> Work required
From the records below, please repeat exactly the line that has "decodeOp 0x107F#16 = .instr", the line that has "and push. -/", and every line between them, and nothing else.

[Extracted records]
• • • • • • •
-- ==== Sys2Proof/Tests/Slice0.lean ====
section
/-! SUPPORT. Tests: words, registers and steps with the results that spec/95_test_vectors.md gives (the section stands at each
test), ill-formed words and accesses that the model refuses, and for every statement with hypotheses a witness that meets them. -/

namespace Sys2Proof.Tests

open Sys2Proof.Machine

/-! ### States -/

/-- A block for tests: the bytes below 0x20001000 are admitted; a byte nothing has written reads as 0x40. -/
def blk : Params where
  engineBase := 0x50000000#32
  ctrlBase := 0x40005400#32
  nackReleasesBus := true
  emptyFinalSegment := .stop
  admits := fun a => decide (a < 0x20001000#32)
  ramAtPowerOn := fun _ => 0x40#8
  isrFree := fun _ => 0xFFFFFFFF#32
  txdrFree := fun _ => 0xFFFFFFFF#32
  saddFree := fun _ => 0b111#3
  environment := fun _ => .bus .ack
  engineAligned := by decide
  ctrlAligned := by decide
  apart := by decide

/-- The same block with the two bus parameters at their other values. -/
def held : Params := { blk with nackReleasesBus := false, emptyFinalSegment := .stall }

/-- CTRL in a phase, its flags as R41 says, with RELOAD = 1 and AUTOEND = 1 (95 section 2.2). -/
def inPhase (ph : Phase) (n : Byte) : Ctrl :=
  { Ctrl.reset with
    sadd7 := 0x3C#7, nbytes := n, autoend := true, reload := true, txdr := 0x04#8,
    txis := decide (ph = .awaitTx), tcr := decide (ph = .reloadWait), busy := decide (ph ≠ .free), phase := ph }

/-- A state with CTRL in a phase. -/
def atPhase (ph : Phase) (n : Byte) : State := { State.reset with ctl := inPhase ph n }

/-- ENGINE in a micro-state, in the request HL = 2, k = 10 of 95 section 3. -/
def engIn (ms : Micro) (seg : Byte) (rem pushed : Word) : Engine :=
  { Engine.reset with
    lAddr := 0x3C#7, lHp := 0x20000000#32, lHl := 2#32, lPp := 0x20000100#32, lPl := 10#32, seg := seg, rem := rem,
    pushed := pushed, ms := ms }

/-- A state with ENGINE and CTRL as given and one move waiting. -/
def running (e : Engine) (c : Ctrl) (m : Move) : State := { State.reset with eng := e, ctl := c, script := [m] }

/-- The next state's value of `f`, if there is one. -/
def after {α : Type} (r : Result) (f : State → α) : Option α := (nextOf r).map f

/-! ### Decoding (95 section 2.1) -/

/-- The words of 95 section 2.1 that configure. -/
theorem test_decode_setup :
    decodeOp 0x103C#16 = .instr (.setaddr 0x3C#7) ∧ decodeOp 0x1000#16 = .instr (.setaddr 0#7) ∧
    decodeOp 0x107F#16 = .instr (.setaddr 0x7F#7) ∧ decodeOp 0x2000#16 = .instr (.setdir false) ∧
    decodeOp 0x2001#16 = .instr (.setdir true) ∧ decodeOp 0x3000#16 = .instr (.setnbytes 0#8) ∧
    decodeOp 0x30FF#16 = .instr (.setnbytes 255#8) ∧ decodeOp 0x4001#16 = .instr (.setautoend true) ∧
    decodeOp 0x4000#16 = .instr (.setautoend false) ∧ decodeOp 0x5001#16 = .instr (.setreload true) ∧
    decodeOp 0x5000#16 = .instr (.setreload false) := by decide

/-- The words of 95 section 2.1 that start, poll, clear and push. -/
theorem test_decode_frame :
    decodeOp 0x6000#16 = .instr .start ∧ decodeOp 0x7000#16 = .instr .polltxis ∧
    decodeOp 0x8000#16 = .instr .polltcr ∧ decodeOp 0x9000#16 = .instr .pollnack ∧
    decodeOp 0xA000#16 = .instr .clrnack ∧ decodeOp 0xB000#16 = .instr .pollbusy ∧
    decodeOp 0xC000#16 = .instr (.push 0#8) ∧ decodeOp 0xC0FF#16 = .instr (.push 255#8) := by decide

/-- The host command words of 95 section 2.1. -/
theorem test_decode_hostCmd :
    decodeHostCmd 0x00000001#32 = .instr .go ∧ decodeHostCmd 0xFFFFFFFF#32 = .instr .go ∧
    decodeHostCmd 0x00000002#32 = .invalid .noCommand := by decide

/-- Encodings written out in R84, R87 and R157. -/
theorem test_encode :
    encodeOp (.setnbytes 255#8) = 0x30FF#16 ∧ encodeOp (.push 0x40#8) = 0xC040#16 ∧
    encodeOp (.setaddr 0x3C#7) = 0x103C#16 ∧ encodeOp (.setreload true) = 0x5001#16 ∧
    encode .go = .hostCmd 0x00000001#32 := by decide

/-- Well-formedness: each check refuses a word that breaks it (95 section 2.1; R84, R85). -/
theorem test_illFormed_words :
    [0x1080#16, 0x2002#16, 0x3100#16, 0x4002#16, 0x5002#16, 0x6001#16, 0x7001#16, 0x8800#16, 0x9001#16, 0xA010#16,
      0xB800#16, 0xC100#16].all (fun w => !legalOpWord w && decodeOp w == .invalid .strayBits) = true ∧
    [0x0000#16, 0xD000#16, 0xE123#16, 0xFFFF#16].all
      (fun w => !legalOpWord w && decodeOp w == .invalid .reservedOpc) = true ∧
    isGoWord 0x00000002#32 = false ∧ Instr.go.isOp = false := by decide

/-- Bytes of a wrong length are refused; an op word's low byte comes first (the model's choice, notes/assumptions/25.md). -/
theorem test_decode_bytes :
    decodeBytes [0x3C#8, 0x10#8] = .instr (.setaddr 0x3C#7) ∧ decodeBytes [0x01#8, 0#8, 0#8, 0#8] = .instr .go ∧
    decodeBytes [] = .invalid .badLength ∧ decodeBytes [0#8, 0x60#8, 0#8] = .invalid .badLength := by decide

/-- A table word through the decoder: an op word, GO, and an illegal word. -/
theorem test_decodeTableWord :
    decodeTableWord 16 0xC0FF = some (.push 255#8) ∧ decodeTableWord 8 1 = some .go ∧ decodeTableWord 32 1 = some .go ∧
    decodeTableWord 16 0xD000 = none := by decide

/-- A placed instruction is the very next step: SETADDR 0x3C from reset (R102's example), and GO. -/
theorem test_placed_instruction :
    after (step (State.reset.withFetchWord 16 0x103C)) (fun t => (t.ctl.sadd7, t.fault, t.script)) =
      some (0x3C#7, [], []) ∧
    after (step (State.reset.withFetchWord 8 1)) (fun t => t.eng.ms) = some .chkBusy := by decide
• • • • • • •
> Solved exercise
    decodeOp 0x107F#16 = .instr (.setaddr 0x7F#7) ∧ decodeOp 0x2000#16 = .instr (.setdir false) ∧
    decodeOp 0x2001#16 = .instr (.setdir true) ∧ decodeOp 0x3000#16 = .instr (.setnbytes 0#8) ∧
    decodeOp 0x30FF#16 = .instr (.setnbytes 255#8) ∧ decodeOp 0x4001#16 = .instr (.setautoend true) ∧
    decodeOp 0x4000#16 = .instr (.setautoend false) ∧ decodeOp 0x5001#16 = .instr (.setreload true) ∧
    decodeOp 0x5000#16 = .instr (.setreload false) := by decide

/-- The words of 95 section 2.1 that start, poll, clear and push. -/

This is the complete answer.